Data extracted from a collection
-------

/-! ### State.setStsStk -/

@[simp] theorem setStsStk_cfg (k : Stack StsEntry) : (s.setStsStk k).cfg = s.cfg := rfl
@[simp] theorem setStsStk_pri (k : Stack StsEntry) : (s.setStsStk k).pri = s.pri := rfl
@[simp] theorem setStsStk_sec (k : Stack StsEntry) : (s.setStsStk k).sec = s.sec := rfl
@[simp] theorem setStsStk_dag (k : Stack StsEntry) : (s.setStsStk k).dag = s.dag := rfl
@[simp] theorem setStsStk_px (k : Stack StsEntry) : (s.setStsStk k).px = s.px := rfl
@[simp] theorem setStsStk_seq (k : Stack StsEntry) : (s.setStsStk k).seq = { s.seq with stsStk := k } := rfl
@[simp] theorem setStsStk_st (k : Stack StsEntry) : (s.setStsStk k).st = s.st := rfl
@[simp] theorem setStsStk_irq (k : Stack StsEntry) : (s.setStsStk k).irq = s.irq := rfl
@[simp] theorem setStsStk_lat (k : Stack StsEntry) : (s.setStsStk k).lat = s.lat := rfl
@[simp] theorem setStsStk_timer (k : Stack StsEntry) : (s.setStsStk k).timer = s.timer := rfl
@[simp] theorem setStsStk_ctl (k : Stack StsEntry) : (s.setStsStk k).ctl = s.ctl := rfl
@[simp] theorem setStsStk_sp0 (k : Stack StsEntry) : (s.setStsStk k).sp0 = s.sp0 := rfl
@[simp] theorem setStsStk_sp1 (k : Stack StsEntry) : (s.setStsStk k).sp1 = s.sp1 := rfl
@[simp] theorem setStsStk_mc (k : Stack StsEntry) : (s.setStsStk k).mc = s.mc := rfl
@[simp] theorem setStsStk_bdma (k : Stack StsEntry) : (s.setStsStk k).bdma = s.bdma := rfl
@[simp] theorem setStsStk_idma (k : Stack StsEntry) : (s.setStsStk k).idma = s.idma := rfl
@[simp] theorem setStsStk_flags (k : Stack StsEntry) : (s.setStsStk k).flags = s.flags := rfl
@[simp] theorem setStsStk_core (k : Stack StsEntry) : (s.setStsStk k).core = s.core := rfl
@[simp] theorem setStsStk_pins (k : Stack StsEntry) : (s.setStsStk k).pins = s.pins := rfl
@[simp] theorem setStsStk_br (k : Stack StsEntry) : (s.setStsStk k).br = s.br := rfl
@[simp] theorem setStsStk_bg (k : Stack StsEntry) : (s.setStsStk k).bg = s.bg := rfl
@[simp] theorem setStsStk_stalled (k : Stack StsEntry) : (s.setStsStk k).stalled = s.stalled := rfl
@[simp] theorem setStsStk_held (k : Stack StsEntry) : (s.setStsStk k).held = s.held := rfl
@[simp] theorem setStsStk_amid (k : Stack StsEntry) : (s.setStsStk k).amid = s.amid := rfl
@[simp] theorem setStsStk_mem (k : Stack StsEntry) : (s.setStsStk k).mem = s.mem := rfl
@[simp] theorem setStsStk_io (k : Stack StsEntry) : (s.setStsStk k).io = s.io := rfl
@[simp] theorem setStsStk_env (k : Stack StsEntry) : (s.setStsStk k).env = s.env := rfl
@[simp] theorem setStsStk_freeCtr (k : Stack StsEntry) : (s.setStsStk k).freeCtr = s.freeCtr := rfl
@[simp] theorem setStsStk_clock (k : Stack StsEntry) : (s.setStsStk k).clock = s.clock := rfl

/-! ### State.setCntr -/

@[simp] theorem setCntr_cfg (v : Addr) (b : Bool) : (s.setCntr v b).cfg = s.cfg := rfl
@[simp] theorem setCntr_pri (v : Addr) (b : Bool) : (s.setCntr v b).pri = s.pri := rfl
@[simp] theorem setCntr_sec (v : Addr) (b : Bool) : (s.setCntr v b).sec = s.sec := rfl
@[simp] theorem setCntr_dag (v : Addr) (b : Bool) : (s.setCntr v b).dag = s.dag := rfl
@[simp] theorem setCntr_px (v : Addr) (b : Bool) : (s.setCntr v b).px = s.px := rfl
@[simp] theorem setCntr_seq (v : Addr) (b : Bool) : (s.setCntr v b).seq = { s.seq with cntr := v, cntrValid := b } := rfl
@[simp] theorem setCntr_st (v : Addr) (b : Bool) : (s.setCntr v b).st = s.st := rfl
@[simp] theorem setCntr_irq (v : Addr) (b : Bool) : (s.setCntr v b).irq = s.irq := rfl
@[simp] theorem setCntr_lat (v : Addr) (b : Bool) : (s.setCntr v b).lat = { s.lat with use := { s.lat.use with cntr := true } } := rfl
@[simp] theorem setCntr_timer (v : Addr) (b : Bool) : (s.setCntr v b).timer = s.timer := rfl
@[simp] theorem setCntr_ctl (v : Addr) (b : Bool) : (s.setCntr v b).ctl = s.ctl := rfl
@[simp] theorem setCntr_sp0 (v : Addr) (b : Bool) : (s.setCntr v b).sp0 = s.sp0 := rfl
@[simp] theorem setCntr_sp1 (v : Addr) (b : Bool) : (s.setCntr v b).sp1 = s.sp1 := rfl
@[simp] theorem setCntr_mc (v : Addr) (b : Bool) : (s.setCntr v b).mc = s.mc := rfl
@[simp] theorem setCntr_bdma (v : Addr) (b : Bool) : (s.setCntr v b).bdma = s.bdma := rfl
@[simp] theorem setCntr_idma (v : Addr) (b : Bool) : (s.setCntr v b).idma = s.idma := rfl
@[simp] theorem setCntr_flags (v : Addr) (b : Bool) : (s.setCntr v b).flags = s.flags := rfl
@[simp] theorem setCntr_core (v : Addr) (b : Bool) : (s.setCntr v b).core = s.core := rfl
@[simp] theorem setCntr_pins (v : Addr) (b : Bool) : (s.setCntr v b).pins = s.pins := rfl
@[simp] theorem setCntr_br (v : Addr) (b : Bool) : (s.setCntr v b).br = s.br := rfl
@[simp] theorem setCntr_bg (v : Addr) (b : Bool) : (s.setCntr v b).bg = s.bg := rfl
@[simp] theorem setCntr_stalled (v : Addr) (b : Bool) : (s.setCntr v b).stalled = s.stalled := rfl
@[simp] theorem setCntr_held (v : Addr) (b : Bool) : (s.setCntr v b).held = s.held := rfl
@[simp] theorem setCntr_amid (v : Addr) (b : Bool) : (s.setCntr v b).amid = s.amid := rfl
@[simp] theorem setCntr_mem (v : Addr) (b : Bool) : (s.setCntr v b).mem = s.mem := rfl
@[simp] theorem setCntr_io (v : Addr) (b : Bool) : (s.setCntr v b).io = s.io := rfl
@[simp] theorem setCntr_env (v : Addr) (b : Bool) : (s.setCntr v b).env = s.env := rfl
@[simp] theorem setCntr_freeCtr (v : Addr) (b : Bool) : (s.setCntr v b).freeCtr = s.freeCtr := rfl
@[simp] theorem setCntr_clock (v : Addr) (b : Bool) : (s.setCntr v b).clock = s.clock := rfl

/-! ### State.setAstat -/

@[simp] theorem setAstat_cfg (a : BitVec 8) : (s.setAstat a).cfg = s.cfg := rfl
@[simp] theorem setAstat_pri (a : BitVec 8) : (s.setAstat a).pri = s.pri := rfl
@[simp] theorem setAstat_sec (a : BitVec 8) : (s.setAstat a).sec = s.sec := rfl
@[simp] theorem setAstat_dag (a : BitVec 8) : (s.setAstat a).dag = s.dag := rfl
@[simp] theorem setAstat_px (a : BitVec 8) : (s.setAstat a).px = s.px := rfl
@[simp] theorem setAstat_seq (a : BitVec 8) : (s.setAstat a).seq = s.seq := rfl
@[simp] theorem setAstat_st (a : BitVec 8) : (s.setAstat a).st = { s.st with astat := a } := rfl
@[simp] theorem setAstat_irq (a : BitVec 8) : (s.setAstat a).irq = s.irq := rfl
@[simp] theorem setAstat_lat (a : BitVec 8) : (s.setAstat a).lat = s.lat := rfl
@[simp] theorem setAstat_timer (a : BitVec 8) : (s.setAstat a).timer = s.timer := rfl
@[simp] theorem setAstat_ctl (a : BitVec 8) : (s.setAstat a).ctl = s.ctl := rfl
@[simp] theorem setAstat_sp0 (a : BitVec 8) : (s.setAstat a).sp0 = s.sp0 := rfl
@[simp] theorem setAstat_sp1 (a : BitVec 8) : (s.setAstat a).sp1 = s.sp1 := rfl
@[simp] theorem setAstat_mc (a : BitVec 8) : (s.setAstat a).mc = s.mc := rfl
@[simp] theorem setAstat_bdma (a : BitVec 8) : (s.setAstat a).bdma = s.bdma := rfl
@[simp] theorem setAstat_idma (a : BitVec 8) : (s.setAstat a).idma = s.idma := rfl
@[simp] theorem setAstat_flags (a : BitVec 8) : (s.setAstat a).flags = s.flags := rfl
@[simp] theorem setAstat_core (a : BitVec 8) : (s.setAstat a).core = s.core := rfl
@[simp] theorem setAstat_pins (a : BitVec 8) : (s.setAstat a).pins = s.pins := rfl
@[simp] theorem setAstat_br (a : BitVec 8) : (s.setAstat a).br = s.br := rfl
@[simp] theorem setAstat_bg (a : BitVec 8) : (s.setAstat a).bg = s.bg := rfl
@[simp] theorem setAstat_stalled (a : BitVec 8) : (s.setAstat a).stalled = s.stalled := rfl
@[simp] theorem setAstat_held (a : BitVec 8) : (s.setAstat a).held = s.held := rfl
@[simp] theorem setAstat_amid (a : BitVec 8) : (s.setAstat a).amid = s.amid := rfl
@[simp] theorem setAstat_mem (a : BitVec 8) : (s.setAstat a).mem = s.mem := rfl
@[simp] theorem setAstat_io (a : BitVec 8) : (s.setAstat a).io = s.io := rfl
@[simp] theorem setAstat_env (a : BitVec 8) : (s.setAstat a).env = s.env := rfl
@[simp] theorem setAstat_freeCtr (a : BitVec 8) : (s.setAstat a).freeCtr = s.freeCtr := rfl
@[simp] theorem setAstat_clock (a : BitVec 8) : (s.setAstat a).clock = s.clock := rfl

-------

▶ Aim of the exercise
Starting with the line with "b).stalled = s.stalled := rfl" above and going on through the line with "a).dag = s.dag := rfl", transcribe every line exactly, both ends included, and add nothing.

▶ Task result
@[simp] theorem setCntr_stalled (v : Addr) (b : Bool) : (s.setCntr v b).stalled = s.stalled := rfl
@[simp] theorem setCntr_held (v : Addr) (b : Bool) : (s.setCntr v b).held = s.held := rfl
@[simp] theorem setCntr_amid (v : Addr) (b : Bool) : (s.setCntr v b).amid = s.amid := rfl
@[simp] theorem setCntr_mem (v : Addr) (b : Bool) : (s.setCntr v b).mem = s.mem := rfl
@[simp] theorem setCntr_io (v : Addr) (b : Bool) : (s.setCntr v b).io = s.io := rfl
@[simp] theorem setCntr_env (v : Addr) (b : Bool) : (s.setCntr v b).env = s.env := rfl
@[simp] theorem setCntr_freeCtr (v : Addr) (b : Bool) : (s.setCntr v b).freeCtr = s.freeCtr := rfl
@[simp] theorem setCntr_clock (v : Addr) (b : Bool) : (s.setCntr v b).clock = s.clock := rfl

/-! ### State.setAstat -/

@[simp] theorem setAstat_cfg (a : BitVec 8) : (s.setAstat a).cfg = s.cfg := rfl
@[simp] theorem setAstat_pri (a : BitVec 8) : (s.setAstat a).pri = s.pri := rfl
@[simp] theorem setAstat_sec (a : BitVec 8) : (s.setAstat a).sec = s.sec := rfl
@[simp] theorem setAstat_dag (a : BitVec 8) : (s.setAstat a).dag = s.dag := rfl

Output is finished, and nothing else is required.